Edward Louis Kotal (September 1, 1902 – January 27, 1973) was an American football player, coach, and scout. He played college football at Lawrence University in Appleton, Wisconsin and professionally with the Green Bay Packers of the National Football League (NFL). Kotal served as the head football coach at Lawrence in 1930 and at Central State Teachers College—now known as the University of Wisconsin–Stevens Point—from 1931 to 1941, compiling a career college football coaching record of 40–41–9. He also coached basketball, track and field, and boxing at Stevens Point before returning to the NFL in 1942 as an assistant coach for the Packers and later as a scout and assistant coach for the Los Angeles Rams.

Early life and playing career
Kotal was on September 1, 1902 in Chicago, Illinois.

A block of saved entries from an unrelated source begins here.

-- ==== Sys2Proof/Certificates/Slice0/Obligations.lean ====
section
/-! DEFINITION. The statements for the provers, chapter by chapter: what a command does, what it leaves, where it completes,
and what every step keeps. `Completes c s P` says that the command answers a next state of which P holds; `Keeps l s t` says
that every part of the state outside l is unchanged. -/

open Sys2Proof Sys2Proof.Machine

/-! The layer cycle. -/

/-- (From R21, R23, R24, R26, R27.) An evaluation of the admission candidate ends it with the cause of the lowest-numbered
rejecting condition that fails, keeps it QUEUED while only wait conditions fail, its timer running except while condition 12 or
16 fails, and admits it with the feed reservation when every condition holds; without a candidate, or with another job ahead of
TRANSFUSE, nothing is evaluated. The reading of conditions 2 and 15 is the model's, log entry 51. -/
def Obligations.AdmissionFollowsTheConditions : Prop :=
  ∀ s : State, s.specified = true →
    (s.candidate = none ∨ s.islandsUp = false ∨ s.mayEvaluate = false → exec .admissionEvaluation s = .next s) ∧
    ∀ j : Job, s.islandsUp = true → s.mayEvaluate = true → s.candidate = some j →
    (∀ n, (List.range 17).find? (fun n => s.rejects j n) = some n →
      Completes .admissionEvaluation s fun t =>
        Keeps [.layer, .decoders, .pixels, .position, .loops, .host, .telemetry, .boot] s t ∧
        EndedBy j.seq .rejected (condCause n) 0 0 s t) ∧
    ((∀ n < 17, s.rejects j n = false) → s.unmetOf j ≠ 0 →
      Completes .admissionEvaluation s fun t => Keeps [.layer] s t ∧ t.layer.jobs = s.layer.jobs ∧ t.layer.feedOwner = s.layer.feedOwner ∧
        t.layer.hold = s.layer.hold ∧ t.layer.unmet = BitVec.ofNat 17 (s.unmetOf j) ∧ t.layer.timerSeq = some j.seq ∧
        (s.fails j 12 = true ∨ s.fails j 16 = true → t.layer.timerRunning = false ∧
          (s.layer.timerSeq ≠ some j.seq → t.layer.timerRemainUs = 1000000 * s.legend.layer.admitTimeoutS) ∧
          (s.layer.timerSeq = some j.seq → s.layer.timerRunning = true →
            t.layer.timerRemainUs = s.layer.timerRemainUs - (s.timeUs - s.layer.timerStartUs))) ∧
        (s.fails j 12 = false → s.fails j 16 = false → t.layer.timerRunning = true ∧
          (s.layer.timerSeq ≠ some j.seq → t.layer.timerRemainUs = 1000000 * s.legend.layer.admitTimeoutS ∧ t.layer.timerStartUs = s.timeUs) ∧
          (s.layer.timerSeq = some j.seq → t.layer.timerRemainUs = s.layer.timerRemainUs ∧
            t.layer.timerStartUs = if s.layer.timerRunning then s.layer.timerStartUs else s.timeUs))) ∧
    ((∀ n < 17, s.rejects j n = false) → s.unmetOf j = 0 →
      Completes .admissionEvaluation s fun t => Keeps [.layer] s t ∧ t.layer.feedOwner = some j.seq ∧ t.layer.timerSeq = none ∧
        t.layer.timerRunning = false ∧ t.layer.hold = s.layer.hold ∧ t.layer.unmet = 0 ∧ JobsElse j.seq s t ∧
        JobIs t j.seq fun k => k.state = .admitted ∧ k.flags.throttled = s.throttledNow)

He played college football at Lawrence University.

Kotal played in the National Football League (NFL) with the Green Bay Packers for five seasons. He was a member of the 1929 NFL Champion Packers.

Coaching career
Kotal coached football, basketball, track and field, and boxing at the University of Wisconsin–Stevens Point. He led teams to conference championships in all four sports and is an inductee in the University's Athletic Hall of Fame.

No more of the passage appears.